Yesterday I had a herding lesson with Bug. Katrin and Monty are most likely going to be seeing a new trainer who is closer (about 1 hr+) and I asked if I could schedule a lesson with her too. I had yesterday off, which made it an attractive opportunity.

It was a REALLY good lesson. Bug was completely stressed out initially. No interest in me or the sheep. We know he doesn’t generalize well and Diane’s pen is sand with lights (our lesson was at 7pm). Ohh,,,,scary.

I felt like Diane did a great job getting Bug all jazzed up about the sheep – she let him really rip after them and move them in and out of two pens.

I was the biggest issue. My desire to “help” my dog. I have more or less lost this bad habit when it comes to agility, but it is rearing its ugly head in herding. Diane said it is surprising because people who don’t know what they are doing typically don’t try to help, they don’t do anything. Yup, that’s me. Helper extraordinaire. Oi! I know why NOT to help, but in new learning experiences I revert to my original helper default.

I also found myself getting tunnel vision and focusing so much on Bug or the sheep that I literally could not hear Diane! She had me going crazy for the sheepies trying to get Bug crazy too. It worked. At one point she grabbed a hold of a sheep’s leg and yanked on it – then released. She feels this makes Bug feel like he’s chasing the sheep away. He was definitely keyed up about this. When Colleen tried that during our first lesson he tried to leave the pen. This time he was only a few feet from Diane, leaping and very interested.

She had me do the same thing later.

I have a lot to think about.

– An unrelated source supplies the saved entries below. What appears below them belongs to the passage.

/-- Rows 321 to 360 of the register map. -/
def regRows8 : List Reg :=
  [ ⟨"SF_PBS", 303, .flue, 0x2000020, [⟨0, 1024, 0x40⟩], false,
      [F.SF_PBS]⟩,
    ⟨"SF_STATUS", 304, .flue, 0x2000024, [⟨0, 1024, 0x40⟩], false,
      [F.SF_STATUS]⟩,
    ⟨"SF_GREEN_COUNT", 305, .flue, 0x2000028, [⟨0, 1024, 0x40⟩], true,
      [F.SF_GREEN_COUNT]⟩,
    ⟨"SF_YELLOW_COUNT", 306, .flue, 0x2000030, [⟨0, 1024, 0x40⟩], true,
      [F.SF_YELLOW_COUNT]⟩,
    ⟨"SF_RED_COUNT", 307, .flue, 0x2000038, [⟨0, 1024, 0x40⟩], true,
      [F.SF_RED_COUNT]⟩,
    ⟨"WRED_TH", 308, .flue, 0x2010000, [⟨0, 8, 0x20⟩, ⟨0, 3, 0x8⟩], false,
      [F.WRED_TH_MAX_TH, F.WRED_TH_MIN_TH]⟩,
    ⟨"WRED_P", 309, .flue, 0x2010004, [⟨0, 8, 0x20⟩, ⟨0, 3, 0x8⟩], false,
      [F.WRED_P_W, F.WRED_P_MAXP]⟩,
    ⟨"FRER_CFG", 310, .flue, 0x2020000, [⟨0, 512, 0x40⟩], false,
      [F.FRER_CFG_FUNC, F.FRER_CFG_RTAG_POP, F.FRER_CFG_HISTORY, F.FRER_CFG_FILTER]⟩,
    ⟨"FRER_PORTS", 311, .flue, 0x2020004, [⟨0, 512, 0x40⟩], false,
      [F.FRER_PORTS]⟩,
    ⟨"FRER_RESET_MS", 312, .flue, 0x2020008, [⟨0, 512, 0x40⟩], false,
      [F.FRER_RESET_MS]⟩,
    ⟨"FRER_SEQ", 313, .flue, 0x202000c, [⟨0, 512, 0x40⟩], false,
      [F.FRER_SEQ]⟩,
    ⟨"FRER_PASSED", 314, .flue, 0x2020010, [⟨0, 512, 0x40⟩], true,
      [F.FRER_PASSED]⟩,
    ⟨"FRER_DISCARDED", 315, .flue, 0x2020018, [⟨0, 512, 0x40⟩], true,
      [F.FRER_DISCARDED]⟩,
    ⟨"FRER_OUT_OF_ORDER", 316, .flue, 0x2020020, [⟨0, 512, 0x40⟩], true,
      [F.FRER_OUT_OF_ORDER]⟩,
    ⟨"FRER_ROGUE", 317, .flue, 0x2020028, [⟨0, 512, 0x40⟩], true,
      [F.FRER_ROGUE]⟩,
    ⟨"FRER_LOST", 318, .flue, 0x2020030, [⟨0, 512, 0x40⟩], true,
      [F.FRER_LOST]⟩,
    ⟨"FRER_RESETS", 319, .flue, 0x2020038, [⟨0, 512, 0x40⟩], true,
      [F.FRER_RESETS]⟩,
    ⟨"MIR_INGRESS", 320, .flue, 0x2030000, [⟨0, 2, 0x20⟩], false,
      [F.MIR_INGRESS]⟩,
    ⟨"MIR_EGRESS", 321, .flue, 0x2030004, [⟨0, 2, 0x20⟩], false,
      [F.MIR_EGRESS]⟩,
    ⟨"MIR_CFG", 322, .flue, 0x2030008, [⟨0, 2, 0x20⟩], false,
      [F.MIR_CFG_ENABLE, F.MIR_CFG_DEST, F.MIR_CFG_TC]⟩,
    ⟨"MIR_DROP_COUNT", 323, .flue, 0x2030010, [⟨0, 2, 0x20⟩], true,
      [F.MIR_DROP_COUNT]⟩,
    ⟨"MIR_COPY_COUNT", 324, .flue, 0x2030018, [⟨0, 2, 0x20⟩], true,
      [F.MIR_COPY_COUNT]⟩,
    ⟨"MSEC_CFG", 325, .flue, 0x3000000, [⟨0, 8, 0x1000⟩], false,
      [F.MSEC_CFG_REPLAY_EN, F.MSEC_CFG_CONFIDENTIAL, F.MSEC_CFG_TX_SC]⟩,
    ⟨"MSEC_REPLAY_WIN", 326, .flue, 0x3000004, [⟨0, 8, 0x1000⟩], false,
      [F.MSEC_REPLAY_WIN]⟩,
    ⟨"MSEC_PN_TH32", 327, .flue, 0x3000008, [⟨0, 8, 0x1000⟩], false,
      [F.MSEC_PN_TH32]⟩,
    ⟨"MSEC_PN_THXPN", 328, .flue, 0x300000c, [⟨0, 8, 0x1000⟩], false,
      [F.MSEC_PN_THXPN]⟩,
    ⟨"MSEC_EVT", 329, .flue, 0x3000010, [⟨0, 8, 0x1000⟩], false,
      [F.MSEC_EVT_PN_EXHAUST, F.MSEC_EVT_PN_LOW]⟩,
    ⟨"MSEC_SA_STATE", 330, .flue, 0x3000100, [⟨0, 8, 0x1000⟩, ⟨0, 16, 0x20⟩], false,
      [F.MSEC_SA_STATE_INSTALLED, F.MSEC_SA_STATE_ACTIVE, F.MSEC_SA_STATE_XPN, F.MSEC_SA_STATE_PN_LOW, F.MSEC_SA_STATE_EXHAUSTED, F.MSEC_SA_STATE_KEY_SLOT]⟩,
    ⟨"MSEC_SA_PN_LO", 331, .flue, 0x3000108, [⟨0, 8, 0x1000⟩, ⟨0, 16, 0x20⟩], true,
      [F.MSEC_SA_PN_LO]⟩,
    ⟨"MSEC_SA_PN_HI", 332, .flue, 0x3000110, [⟨0, 8, 0x1000⟩, ⟨0, 16, 0x20⟩], false,
      [F.MSEC_SA_PN_HI]⟩,
    ⟨"CAN_CFG", 333, .side, 0x60000, [⟨0, 6, 0x10000⟩], false,
      [F.CAN_CFG_OWNER, F.CAN_CFG_AFTER_RECOVERY, F.CAN_CFG_AUTO_RECOVER, F.CAN_CFG_RECOVERY_DELAY, F.CAN_CFG_NONMATCH, F.CAN_CFG_RXQ1_OVERWRITE, F.CAN_CFG_RXQ0_OVERWRITE, F.CAN_CFG_XL_EN, F.CAN_CFG_FD_EN, F.CAN_CFG_BOOT_MODE]⟩,
    ⟨"CAN_GATE", 334, .side, 0x60004, [⟨0, 6, 0x10000⟩], false,
      [F.CAN_GATE]⟩,
    ⟨"CAN_NBT", 335, .side, 0x60008, [⟨0, 6, 0x10000⟩], false,
      [F.CAN_NBT_BRP_M1, F.CAN_NBT_TSEG1_M1, F.CAN_NBT_TSEG2_M1, F.CAN_NBT_SJW_M1]⟩,
    ⟨"CAN_DBT", 336, .side, 0x6000c, [⟨0, 6, 0x10000⟩], false,
      [F.CAN_DBT_BRP_M1, F.CAN_DBT_TSEG1_M1, F.CAN_DBT_TSEG2_M1, F.CAN_DBT_SJW_M1, F.CAN_DBT_TDC_EN, F.CAN_DBT_TDC_OFF]⟩,
    ⟨"CAN_XBT", 337, .side, 0x60010, [⟨0, 6, 0x10000⟩], false,
      [F.CAN_XBT_BRP_M1, F.CAN_XBT_TSEG1_M1, F.CAN_XBT_TSEG2_M1, F.CAN_XBT_SJW_M1, F.CAN_XBT_TDC_EN, F.CAN_XBT_TDC_OFF, F.CAN_XBT_TMS]⟩,
    ⟨"CAN_STATUS", 338, .side, 0x60014, [⟨0, 6, 0x10000⟩], false,
      [F.CAN_STATUS_READY, F.CAN_STATUS_LIMP, F.CAN_STATUS_TIMING_BAD, F.CAN_STATUS_RAM_BAD, F.CAN_STATUS_MODE_PENDING, F.CAN_STATUS_PEND_MODE, F.CAN_STATUS_TT_CONFIG_ERR, F.CAN_STATUS_MODE]⟩,
    ⟨"CAN_ERR", 339, .side, 0x60018, [⟨0, 6, 0x10000⟩], false,
      [F.CAN_ERR_LAST_ERR, F.CAN_ERR_WARNING, F.CAN_ERR_STATE, F.CAN_ERR_REC, F.CAN_ERR_TEC]⟩,
    ⟨"CAN_IRQ", 340, .side, 0x6001c, [⟨0, 6, 0x10000⟩], false,
      [F.CAN_IRQ_RECOVERED, F.CAN_IRQ_BUS_OFF, F.CAN_IRQ_WARNING, F.CAN_IRQ_ERR_STATE, F.CAN_IRQ_RXQ_FULL, F.CAN_IRQ_SHADOW, F.CAN_IRQ_TT_MISSED, F.CAN_IRQ_PRIO, F.CAN_IRQ_TX_DONE, F.CAN_IRQ_RXQ1, F.CAN_IRQ_RXQ0]⟩,
    ⟨"CAN_IRQ_EN", 341, .side, 0x60020, [⟨0, 6, 0x10000⟩], false,
      [F.CAN_IRQ_EN]⟩,
    ⟨"CAN_GUARD", 342, .side, 0x60024, [⟨0, 6, 0x10000⟩], false,
      [F.CAN_GUARD]⟩ ]

/-- Rows 361 to 400 of the register map. -/
def regRows9 : List Reg :=
  [ ⟨"CAN_RAM_R", 343, .side, 0x60028, [⟨0, 6, 0x10000⟩, ⟨0, 4, 0x4⟩], false,
      [F.CAN_RAM_R_ESIZE, F.CAN_RAM_R_COUNT, F.CAN_RAM_R_START]⟩,
    ⟨"CAN_RXQ_IDX", 344, .side, 0x60040, [⟨0, 6, 0x10000⟩, ⟨0, 2, 0x8⟩], false,
      [F.CAN_RXQ_IDX_PUT, F.CAN_RXQ_IDX_GET]⟩,
    ⟨"CAN_RXQ_ACK", 345, .side, 0x60044, [⟨0, 6, 0x10000⟩, ⟨0, 2, 0x8⟩], false,
      [F.CAN_RXQ_ACK]⟩,
    ⟨"CAN_TX_SET", 346, .side, 0x60050, [⟨0, 6, 0x10000⟩], false,
      [F.CAN_TX_SET]⟩,
    ⟨"CAN_TX_PEND", 347, .side, 0x60054, [⟨0, 6, 0x10000⟩], false,
      [F.CAN_TX_PEND]⟩,
    ⟨"CAN_TX_CANCEL", 348, .side, 0x60058, [⟨0, 6, 0x10000⟩], false,
      [F.CAN_TX_CANCEL]⟩,
    ⟨"CAN_TX_DONE", 349, .side, 0x6005c, [⟨0, 6, 0x10000⟩], false,
      [F.CAN_TX_DONE]⟩,
    ⟨"CAN_PRIO_STATUS", 350, .side, 0x60060, [⟨0, 6, 0x10000⟩], false,
      [F.CAN_PRIO_STATUS_OVERWRITTEN, F.CAN_PRIO_STATUS_FULL]⟩,
    ⟨"CAN_SHADOW_CTRL", 351, .side, 0x60070, [⟨0, 6, 0x10000⟩], false,
      [F.CAN_SHADOW_CTRL_GO, F.CAN_SHADOW_CTRL_DIR, F.CAN_SHADOW_CTRL_S, F.CAN_SHADOW_CTRL_REGION, F.CAN_SHADOW_CTRL_INDEX]⟩,
    ⟨"CAN_SHADOW_STATUS", 352, .side, 0x60074, [⟨0, 6, 0x10000⟩], false,
      [F.CAN_SHADOW_STATUS_DONE, F.CAN_SHADOW_STATUS_ERR, F.CAN_SHADOW_STATUS_BUSY]⟩,
    ⟨"CAN_TT_CFG", 353, .side, 0x60080, [⟨0, 6, 0x10000⟩], false,
      [F.CAN_TT_CFG_REF_ID, F.CAN_TT_CFG_TXEN, F.CAN_TT_CFG_NB_LOG2, F.CAN_TT_CFG_DOMAIN, F.CAN_TT_CFG_ROLE, F.CAN_TT_CFG_ENABLE]⟩,
    ⟨"CAN_TT_STATUS", 354, .side, 0x60084, [⟨0, 6, 0x10000⟩], false,
      [F.CAN_TT_STATUS_RUNNING, F.CAN_TT_STATUS_WINDOW, F.CAN_TT_STATUS_CYCLE]⟩,
    ⟨"CAN_TT_CYCLE", 355, .side, 0x60088, [⟨0, 6, 0x10000⟩], true,
      [F.CAN_TT_CYCLE]⟩,
    ⟨"CAN_TT_BASE_S", 356, .side, 0x60090, [⟨0, 6, 0x10000⟩], true,
      [F.CAN_TT_BASE_S]⟩,
    ⟨"CAN_TT_BASE_NS", 357, .side, 0x60098, [⟨0, 6, 0x10000⟩], true,
      [F.CAN_TT_BASE_NS]⟩,
    ⟨"CAN_TT_WIN", 358, .side, 0x60100, [⟨0, 6, 0x10000⟩, ⟨0, 32, 0x4⟩], false,
      [F.CAN_TT_WIN]⟩,
    ⟨"CAN_TXB_CFG", 359, .side, 0x60200, [⟨0, 6, 0x10000⟩, ⟨0, 32, 0x4⟩], false,
      [F.CAN_TXB_CFG_SCHED, F.CAN_TXB_CFG_RETRY]⟩,
    ⟨"CAN_TXB_STATUS", 360, .side, 0x60280, [⟨0, 6, 0x10000⟩, ⟨0, 32, 0x4⟩], false,
      [F.CAN_TXB_STATUS]⟩,
    ⟨"CAN_FLT_ID", 361, .side, 0x60400, [⟨0, 6, 0x10000⟩, ⟨0, 128, 0x10⟩], false,
      [F.CAN_FLT_ID]⟩,
    ⟨"CAN_FLT_MASK", 362, .side, 0x60404, [⟨0, 6, 0x10000⟩, ⟨0, 128, 0x10⟩], false,
      [F.CAN_FLT_MASK]⟩,
    ⟨"CAN_FLT_CFG", 363, .side, 0x60408, [⟨0, 6, 0x10000⟩, ⟨0, 128, 0x10⟩], false,
      [F.CAN_FLT_CFG_SEALED, F.CAN_FLT_CFG_SEAL_CTX, F.CAN_FLT_CFG_ACTION]⟩,
    ⟨"CAN_PFLT_ID", 364, .side, 0x60c00, [⟨0, 6, 0x10000⟩, ⟨0, 8, 0x10⟩], false,
      [F.CAN_PFLT_ID]⟩,
    ⟨"CAN_PFLT_MASK", 365, .side, 0x60c04, [⟨0, 6, 0x10000⟩, ⟨0, 8, 0x10⟩], false,
      [F.CAN_PFLT_MASK]⟩,
    ⟨"CAN_PFLT_CFG", 366, .side, 0x60c08, [⟨0, 6, 0x10000⟩, ⟨0, 8, 0x10⟩], false,
      [F.CAN_PFLT_CFG_SEALED, F.CAN_PFLT_CFG_SEAL_CTX, F.CAN_PFLT_CFG_ACTION]⟩,
    ⟨"CAN_SEAL_CFG", 367, .side, 0x60d00, [⟨0, 6, 0x10000⟩, ⟨0, 16, 0x40⟩], false,
      [F.CAN_SEAL_CFG_WINDOW, F.CAN_SEAL_CFG_MAC_BYTES, F.CAN_SEAL_CFG_FV_BYTES]⟩,
    ⟨"CAN_SEAL_STATUS", 368, .side, 0x60d04, [⟨0, 6, 0x10000⟩, ⟨0, 16, 0x40⟩], false,
      [F.CAN_SEAL_STATUS_KEY_SLOT, F.CAN_SEAL_STATUS_KEYED, F.CAN_SEAL_STATUS_EXHAUSTED, F.CAN_SEAL_STATUS_FV_LOW]⟩,
    ⟨"CAN_SEAL_TX", 369, .side, 0x60d08, [⟨0, 6, 0x10000⟩, ⟨0, 16, 0x40⟩], true,
      [F.CAN_SEAL_TX]⟩,
    ⟨"CAN_SEAL_RX", 370, .side, 0x60d10, [⟨0, 6, 0x10000⟩, ⟨0, 16, 0x40⟩], true,
      [F.CAN_SEAL_RX]⟩,
    ⟨"CAN_SEAL_TH", 371, .side, 0x60d18, [⟨0, 6, 0x10000⟩, ⟨0, 16, 0x40⟩], true,
      [F.CAN_SEAL_TH]⟩,
    ⟨"CAN_CNT", 372, .side, 0x61100, [⟨0, 6, 0x10000⟩, ⟨0, 20, 0x8⟩], true,
      [F.CAN_CNT]⟩,
    ⟨"CAN_TXB_ARB_LOST", 373, .side, 0x61200, [⟨0, 6, 0x10000⟩, ⟨0, 32, 0x10⟩], true,
      [F.CAN_TXB_ARB_LOST]⟩,
    ⟨"CAN_TXB_TX_ERR", 374, .side, 0x61208, [⟨0, 6, 0x10000⟩, ⟨0, 32, 0x10⟩], true,
      [F.CAN_TXB_TX_ERR]⟩,
    ⟨"CAN_TT_MAT", 375, .side, 0x61400, [⟨0, 6, 0x10000⟩, ⟨0, 64, 0x20⟩, ⟨0, 8, 0x4⟩], false,
      [F.CAN_TT_MAT]⟩,
    ⟨"TIME_STATUS", 376, .side, 0xc0000, [], false,
      [F.TIME_STATUS_D1_PENDING, F.TIME_STATUS_D1_HOLDOVER, F.TIME_STATUS_D1_LOCKED, F.TIME_STATUS_D0_PENDING, F.TIME_STATUS_D0_HOLDOVER, F.TIME_STATUS_D0_LOCKED, F.TIME_STATUS_LINK_UP, F.TIME_STATUS_D1_STATE, F.TIME_STATUS_D0_STATE]⟩,
    ⟨"TIME_EVT", 377, .side, 0xc0004, [], false,
      [F.TIME_EVT_LINK_LOST, F.TIME_EVT_STEP, F.TIME_EVT_JUMP_REFUSED, F.TIME_EVT_HOLDOVER_CHG, F.TIME_EVT_LOCK_CHG]⟩,
    ⟨"TIME_CFG", 378, .side, 0xc0008, [], false,
      [F.TIME_CFG]⟩,
    ⟨"TIME_D0_NS", 379, .side, 0xc0010, [], true,
      [F.TIME_D0_NS]⟩,
    ⟨"TIME_D0_LATCH_S", 380, .side, 0xc0018, [], true,
      [F.TIME_D0_LATCH_S]⟩,
    ⟨"TIME_D1_NS", 381, .side, 0xc0020, [], true,
      [F.TIME_D1_NS]⟩,
    ⟨"TIME_D1_LATCH_S", 382, .side, 0xc0028, [], true,
      [F.TIME_D1_LATCH_S]⟩ ]

/-- Rows 401 to 440 of the register map. -/
def regRows10 : List Reg :=
  [ ⟨"TIME_D0_STEP_SEQ", 383, .side, 0xc0030, [], true,
      [F.TIME_D0_STEP_SEQ]⟩,
    ⟨"TIME_D1_STEP_SEQ", 384, .side, 0xc0038, [], true,
      [F.TIME_D1_STEP_SEQ]⟩,
    ⟨"TIME_LINK_LOST_COUNT", 385, .side, 0xc0040, [], true,
      [F.TIME_LINK_LOST_COUNT]⟩,
    ⟨"TPO_START_S", 386, .side, 0xc0100, [⟨0, 4, 0x40⟩], true,
      [F.TPO_START_S]⟩,
    ⟨"TPO_START_NS", 387, .side, 0xc0108, [⟨0, 4, 0x40⟩], true,
      [F.TPO_START_NS]⟩,
    ⟨"TPO_PERIOD", 388, .side, 0xc0110, [⟨0, 4, 0x40⟩], true,
      [F.TPO_PERIOD]⟩,
    ⟨"TPO_WIDTH", 389, .side, 0xc0118, [⟨0, 4, 0x40⟩], true,
      [F.TPO_WIDTH]⟩,
    ⟨"TPO_CTRL", 390, .side, 0xc0120, [⟨0, 4, 0x40⟩], false,
      [F.TPO_CTRL_OWNER, F.TPO_CTRL_DOMAIN, F.TPO_CTRL_LATE, F.TPO_CTRL_DONE, F.TPO_CTRL_INVERT, F.TPO_CTRL_ENABLE]⟩,
    ⟨"TPO_SKIP_COUNT", 391, .side, 0xc0128, [⟨0, 4, 0x40⟩], true,
      [F.TPO_SKIP_COUNT]⟩,
    ⟨"TCI_CFG", 392, .side, 0xc0200, [⟨0, 4, 0x40⟩], false,
      [F.TCI_CFG_OWNER, F.TCI_CFG_DOMAIN, F.TCI_CFG_EDGE]⟩,
    ⟨"TCI_LAST_S", 393, .side, 0xc0208, [⟨0, 4, 0x40⟩], true,
      [F.TCI_LAST_S]⟩,
    ⟨"TCI_LAST_NS", 394, .side, 0xc0210, [⟨0, 4, 0x40⟩], true,
      [F.TCI_LAST_NS]⟩,
    ⟨"TCI_STATUS", 395, .side, 0xc0218, [⟨0, 4, 0x40⟩], false,
      [F.TCI_STATUS_STEPPED, F.TCI_STATUS_OVERFLOW, F.TCI_STATUS_COUNT]⟩,
    ⟨"TCI_CAPTURE_COUNT", 396, .side, 0xc0220, [⟨0, 4, 0x40⟩], true,
      [F.TCI_CAPTURE_COUNT]⟩,
    ⟨"BLW_CFG", 397, .flue, 0x4000000, [⟨0, 2, 0x100⟩], false,
      [F.BLW_CFG_ENABLE, F.BLW_CFG_GM_CAPABLE, F.BLW_CFG_EXT_PORT, F.BLW_CFG_AUTO_STEP, F.BLW_CFG_PRIORITY2, F.BLW_CFG_PRIORITY1, F.BLW_CFG_DOMAIN_NUMBER]⟩,
    ⟨"BLW_KP", 398, .flue, 0x4000008, [⟨0, 2, 0x100⟩], true,
      [F.BLW_KP]⟩,
    ⟨"BLW_KI", 399, .flue, 0x4000010, [⟨0, 2, 0x100⟩], true,
      [F.BLW_KI]⟩,
    ⟨"BLW_JUMP_TH", 400, .flue, 0x4000018, [⟨0, 2, 0x100⟩], true,
      [F.BLW_JUMP_TH]⟩,
    ⟨"BLW_LOCK_TH", 401, .flue, 0x4000020, [⟨0, 2, 0x100⟩], true,
      [F.BLW_LOCK_TH]⟩,
    ⟨"BLW_STATE", 402, .flue, 0x4000028, [⟨0, 2, 0x100⟩], false,
      [F.BLW_STATE_SLAVE_PORT, F.BLW_STATE_RUN, F.BLW_STATE_IS_GM, F.BLW_STATE_PENDING, F.BLW_STATE_HOLDOVER, F.BLW_STATE_LOCKED, F.BLW_STATE_SERVO]⟩,
    ⟨"BLW_OFFSET", 403, .flue, 0x4000030, [⟨0, 2, 0x100⟩], true,
      [F.BLW_OFFSET]⟩,
    ⟨"BLW_PENDING", 404, .flue, 0x4000038, [⟨0, 2, 0x100⟩], true,
      [F.BLW_PENDING]⟩,
    ⟨"BLW_ADJ", 405, .flue, 0x4000040, [⟨0, 2, 0x100⟩], true,
      [F.BLW_ADJ]⟩,
    ⟨"BLW_INTEG", 406, .flue, 0x4000048, [⟨0, 2, 0x100⟩], true,
      [F.BLW_INTEG]⟩,
    ⟨"BLW_GM_ID_HI", 407, .flue, 0x4000050, [⟨0, 2, 0x100⟩], false,
      [F.BLW_GM_ID_HI]⟩,
    ⟨"BLW_GM_ID_LO", 408, .flue, 0x4000054, [⟨0, 2, 0x100⟩], false,
      [F.BLW_GM_ID_LO]⟩,
    ⟨"BLW_EVT", 409, .flue, 0x4000058, [⟨0, 2, 0x100⟩], false,
      [F.BLW_EVT_GM_CHANGE, F.BLW_EVT_STEP, F.BLW_EVT_JUMP_REFUSED, F.BLW_EVT_HOLDOVER_CHG, F.BLW_EVT_LOCK_CHG]⟩,
    ⟨"BLW_SYNC_RX_COUNT", 410, .flue, 0x4000060, [⟨0, 2, 0x100⟩], true,
      [F.BLW_SYNC_RX_COUNT]⟩,
    ⟨"BLW_SYNC_TIMEOUT_COUNT", 411, .flue, 0x4000068, [⟨0, 2, 0x100⟩], true,
      [F.BLW_SYNC_TIMEOUT_COUNT]⟩,
    ⟨"BLW_JUMP_REFUSED_COUNT", 412, .flue, 0x4000070, [⟨0, 2, 0x100⟩], true,
      [F.BLW_JUMP_REFUSED_COUNT]⟩,
    ⟨"BLW_STEP_COUNT", 413, .flue, 0x4000078, [⟨0, 2, 0x100⟩], true,
      [F.BLW_STEP_COUNT]⟩,
    ⟨"BLW_GM_CHANGE_COUNT", 414, .flue, 0x4000080, [⟨0, 2, 0x100⟩], true,
      [F.BLW_GM_CHANGE_COUNT]⟩,
    ⟨"BLW_PCFG", 415, .flue, 0x4001000, [⟨0, 15, 0x100⟩], false,
      [F.BLW_PCFG_PTP_EN, F.BLW_PCFG_ONE_STEP, F.BLW_PCFG_EXT_ROLE_D1, F.BLW_PCFG_EXT_ROLE_D0, F.BLW_PCFG_LOG_SYNC, F.BLW_PCFG_LOG_PDELAY]⟩,
    ⟨"BLW_ASYM", 416, .flue, 0x4001008, [⟨0, 15, 0x100⟩, ⟨0, 3, 0x8⟩], true,
      [F.BLW_ASYM]⟩,
    ⟨"BLW_TX_LAT", 417, .flue, 0x4001020, [⟨0, 15, 0x100⟩], true,
      [F.BLW_TX_LAT]⟩,
    ⟨"BLW_RX_LAT", 418, .flue, 0x4001028, [⟨0, 15, 0x100⟩], true,
      [F.BLW_RX_LAT]⟩,
    ⟨"BLW_MEAN_DELAY", 419, .flue, 0x4001030, [⟨0, 15, 0x100⟩], true,
      [F.BLW_MEAN_DELAY]⟩,
    ⟨"BLW_FIXED_DELAY", 420, .flue, 0x4001038, [⟨0, 15, 0x100⟩], true,
      [F.BLW_FIXED_DELAY]⟩,
    ⟨"BLW_PSTATUS", 421, .flue, 0x4001040, [⟨0, 15, 0x100⟩], false,
      [F.BLW_PSTATUS_ROLE_D1, F.BLW_PSTATUS_ROLE_D0, F.BLW_PSTATUS_AS_CAPABLE]⟩,
    ⟨"BLW_PDELAY_LOST_COUNT", 422, .flue, 0x4001048, [⟨0, 15, 0x100⟩], true,
      [F.BLW_PDELAY_LOST_COUNT]⟩ ]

I learned a boatload from Katrin and Monty’s lesson – including the doggie two step and what coming in on balance means. Coming in on Balance means once the dog has circled about and collected the sheep he comes in toward you – keeping the sheep between you and him without pushing them past you. Then the handler steps through the sheep and directs the dog in the opposite direction to collect the sheep and come in on balance. And this is the Doggie Two Step. I also got to watch Monty drive the sheep which was very cool.

I was pretty stressed and uncomfortable. Not in a bad way, but it was a lot to take in. Now I need to decide what I am going to do for future lessons. Right now I haven’t a clue. I like how Diane got Bug revved up – she feels like I should be focusing more on getting Bug crazy about the sheep and building his confidence – worry about the other stuff later. I like how she taught – lots of explanations and she was very hands off with Bug. And he wasn’t worried about her at all – he was more worried about the new location. This was a big concern of mine because it appears that a lot of the herding trainers lean more toward compulsion which makes me uncomfortable on many levels and wouldn’t be effective with Bug’s personality.

I guess I will have to make a list of pros and cons and see what I think. I do not think one lesson is really enough to tell if I should switch trainers. However, Diane doesn’t think it’s a good idea to be training with two different people when you are a novice and I agree with that. Argh!!! Confusion is my middle name. Fortunately I do not need to make a decision today.

I will have to ask Katrin about Monty - when Bug got home he was licking his paws like mad. I think the sand might have bothered them. If I do continue to take lessons with Diane I am sure his paws will toughen up (although they should be pretty tough from all the pavement walking we do!).